**WHAT YOU NEED TO DO**
Could you filter the data below down to the lines that hold the word "inEff"?

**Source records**
-- ==== Sys2Proof/Machine/Reliability.lean ====
section
/-! DEFINITION. The commands of error counting, known-answer tests, retirement, the lifetime store and restores (R484 to R504). -/

namespace Sys2Proof.Machine
open Reg

/-! Sites (R485 to R489). -/

/-- ERROR_REPORT: a code detector reports `n` corrected codewords, or an uncorrectable one with its offset, against a site; sites 100 to 111 are
reserved. -/
def execErrorReport (site : Fin 112) (ue : Bool) (n : Fin 65536) (offset : Fin 536870912) (s : State) : Next :=
  .next (if 100 ≤ site.val then s else if ue then s.reportUe site offset else s.reportCe site n)

/-- BUCKET_ROTATE: a span of WINDOW / 8 ends. -/
def execBucketRotate (s : State) : Next := .next s.rotateBuckets

/-- The rules of Table 17.6 on the shadows. -/
def State.errRules (s : State) : List Bool :=
  [1 ≤ s.rd ERR_CFG.WINDOW,
   1 ≤ s.rd ERR_CFG.CE_LIMIT && 1 ≤ s.rd ERR_CFG.UE_LIMIT && 1 ≤ s.rd ERR_CFG.KAT_LIMIT,
   10 ≤ s.rd ERR_CFG2.KAT_PERIOD,
   60 ≤ s.rd ERR_CFG2.LIFE_PERIOD && s.rd ERR_CFG2.LIFE_PERIOD ≤ 3600]

/-- A commit of the error configuration (R489, R503). -/
def State.errCommit (s : State) : State :=
  match failingRule s.errRules with
  | some k => (s.raise ERR_COMMIT.CFG_MISMATCH).wr ERR_COMMIT.CFG_RULE k
  | none =>
    let s1 := s.applyShadows [ERR_CFG.WINDOW, ERR_CFG.CE_LIMIT, ERR_CFG.UE_LIMIT, ERR_CFG.KAT_LIMIT, ERR_CFG2.KAT_PERIOD, ERR_CFG2.RETIRE_POLICY, ERR_CFG2.LIFE_PERIOD]
    if s.rd ERR_CFG.WINDOW = s.inEff ERR_CFG.WINDOW then s1
    else State.lastingEnd { s1 with err := { s1.err with ce := [], ue := [], katPassB := [], katFailB := [] } }

/-- ERR_COMMIT. -/
def execErrCommit (commit : Bool) (s : State) : Next := .next (if commit then s.errCommit else s)

/-- ERR_LOG_READ: a read of ERR_LOG_LO removes the oldest entry and latches ERR_LOG_HI (Table 17.11). -/
def execErrLogRead (s : State) : Next :=
  match s.err.log with
  | [] => .next (s.send (.readData (leBytes 4 0)))
  | e :: rest =>
    .next ((({ s with err := { s.err with log := rest } }.wr ERR_LOG_HI.SITE e.site).wr ERR_LOG_HI.TIME e.time).send
      (.readData (leBytes 4 (e.offset % 2 ^ 29 + 2 ^ 31))))

/-! Known-answer tests (R490 to R494). -/

def setBit (m n : Nat) (b : Bool) : Nat := if bit m n = b then m else if b then m + 2 ^ n else m - 2 ^ n

/-- A background pass of Lathe n is asked for: it starts, or one more follows the pass that runs (R492). -/
def State.katStart (s : State) (n : Nat) : State :=
  if bit s.boot.katRun n then { s with boot := { s.boot with katMore := setBit s.boot.katMore n true } }
  else { s with boot := { s.boot with katRun := setBit s.boot.katRun n true, katSeq := Cells.set 0 s.boot.katSeq n 0 } }

/-- KAT_BACKGROUND_START. -/
def execKatBackgroundStart (n : Lathe) (s : State) : Next := .next (s.katStart n)

/-- KAT_PASS_MISSED: a pass of Lathe n has not completed within 4 × KAT_PERIOD (R492). -/
def execKatPassMissed (n : Lathe) (s : State) : Next := .next (if bit s.boot.katRun n then s.raise ERR_STAT.KAT_MISSED else s)

/-- The pass of Lathe n goes on after a test: its seventh ends it, a clean one is remembered, and one more starts when it was asked for. -/
def State.katNext (s : State) (n t : Nat) (pass : Bool) : State :=
  let k := if pass && (Cells.get 0 s.boot.katSeq n + 1 = t) then t else 0
  let s1 := { s with boot := { s.boot with katSeq := Cells.set 0 s.boot.katSeq n k } }
  if t ≠ 7 then s1
  else
    let s2 := match s1.partOf n with
      | some p => if k = 7 then { s1 with err := { s1.err with clean := Cells.set none s1.err.clean n (some (s1.stepOf p)) } } else s1
      | none => s1
    { s2 with boot := { s2.boot with katRun := setBit s2.boot.katRun n (bit s2.boot.katMore n), katMore := setBit s2.boot.katMore n false,
                                     katSeq := Cells.set 0 s2.boot.katSeq n 0 } }

/-- KAT_RESULT: test t of a background pass on Lathe n has produced a digest (R490, R494). -/
def execKatResult (n : Lathe) (t : Fin 8) (digest : Word) (s : State) : Next :=
  .next (if t = 0 ∨ !bit s.boot.katRun n then s
    else
      let flip := s.flag (LTH_INJ.KAT_FLIP n)
      let s1 := if flip then s.wr (LTH_INJ.KAT_FLIP n) 0 else s
      let pass : Bool := (if flip then digest.toNat ^^^ 1 else digest.toNat) = katDigest t
      let (s2, cell) := s1.katCell n
      (s2.katCount n t cell pass false).katNext n t pass)

/-! Suspect Lathes (R495 to R497). -/

/-- LATHE_RETIRE: a suspect Lathe leaves service, at once when it is in no partition or RETIRE_POLICY is 0, and under policy 1 when it is suspect
in a second cell; in a teardown it waits for step 6. `otpOk` tells whether the OTP bit reads back. -/
def execLatheRetire (n : Lathe) (otpOk : Bool) (s : State) : Next :=
  .next (if !bit (s.rd ERR_LATHE.SUSPECT) n then s
    else
      match s.granuleOf n with
      | none => s.retireLathe n otpOk
      | some p =>
        if s.tearing p then s
        else if s.inEff ERR_CFG2.RETIRE_POLICY = 0 ∨ 2 ≤ (Cells.get [] s.err.suspectIn n).length then s.retireLathe n otpOk
        else s)

/-- The maintenance window: suspect Lathes are retired, but for those of a partition in teardown (R495, R497). -/
def State.maintenance (s : State) (otpOk : Bool) : State :=
  s.retireSuspects ((List.range 16).filter (fun n => match s.granuleOf n with | some p => !s.tearing p | none => true)) otpOk

/-- MAINTENANCE_WINDOW: a write of 0x5010:0E. -/
def execMaintenanceWindow (otpOk : Bool) (s : State) : Next := .next (s.maintenance otpOk)

/-- The tests 0x01 to 0x07 of a lift run as descriptors, of which some fail: the state, and whether every one passed. -/
def State.liftTests (s : State) (n : Nat) (bad : Nat) : State × Bool :=
  [1, 2, 3, 4, 5, 6, 7].foldl (fun (acc : State × Bool) t =>
    let flip := acc.1.flag (LTH_INJ.KAT_FLIP n)
    let s1 := if flip then acc.1.wr (LTH_INJ.KAT_FLIP n) 0 else acc.1
    let pass : Bool := !bit bad t && !flip
    let (s2, cell) := s1.katCell n
    (s2.katCount n t cell pass true, acc.2 && pass)) (s, true)

/-- A lift of Lathe n (R496, Table 17.4); `bad` are the tests whose digests differ. -/
def State.lift (s : State) (n bad : Nat) (otpOk : Bool) : State :=
  let res (st : State) (r : Nat) : State := { st with boot := { st.boot with liftResult := r } }
  if !s.flag (LTH_ID.RETIRED n) then res s 1
  else if (s.granuleOf n).isSome then res s 2
  else if s.otpLathe n = 7 then res s 3
  else
    let s1 := (s.dropPins n (s.lth n).flights).latheClear n
    let (s2, ok) := s1.liftTests n bad
    if !ok then res s2 4
    else if !otpOk then res (s2.raise ERR_STAT.OTP_FAIL) 5
    else
      let s3 := s2.otpLatheNext n true
      res (({ s3 with err := { s3.err with suspectIn := Cells.set [] s3.err.suspectIn n [] } }.wr ERR_LATHE.SUSPECT (setBit (s3.rd ERR_LATHE.SUSPECT) n false)).wr
        (LTH_SEQ_STAT.STATE n) 1) 0

/-- LATHE_LIFT: a write of Lathe n to 0x5010:0D in the service role. -/
def execLatheLift (n : Lathe) (bad : BitVec 8) (otpOk : Bool) (s : State) : Next := .next (s.lift n bad.toNat otpOk)

/-! Lifetime and restores. -/

/-- LIFETIME_COMMIT: LIFE_PERIOD has passed, or 0x5001:01 is written (R499). -/
def execLifetimeCommit (s : State) : Next := .next s.lifeCommit

/-- RESTORE_ARM, RESTORE_START, RESTORE_COMMIT: commands 1 to 3 of 0x5400 + p:0E. -/
def execRestoreArm (p : Part) (s : State) : Next := .next (s.restoreArm p).1
def execRestoreStart (p : Part) (s : State) : Next := .next (s.restoreStart p).1
def execRestoreCommit (p : Part) (s : State) : Next := .next (s.restoreCommit p).1

/-- RESTORE_ABORT: command 4, or the pull job of the restore has ended with a status other than OK (R501). -/
def execRestoreAbort (p : Part) (cmd : Bool) (s : State) : Next :=
  .next (if cmd then (s.restoreStop p 2).1
    else if (s.prt p).restore = 2 ∧ s.rd (FAB_CK_STAT.STATE p) = 3 then (s.restoreStop p 1).1
    else s)

end Sys2Proof.Machine
end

**SOLUTION FOR THIS EXERCISE**
    if s.rd ERR_CFG.WINDOW = s.inEff ERR_CFG.WINDOW then s1
        else if s.inEff ERR_CFG2.RETIRE_POLICY = 0 ∨ 2 ≤ (Cells.get [] s.err.suspectIn n).length then s.retireLathe n otpOk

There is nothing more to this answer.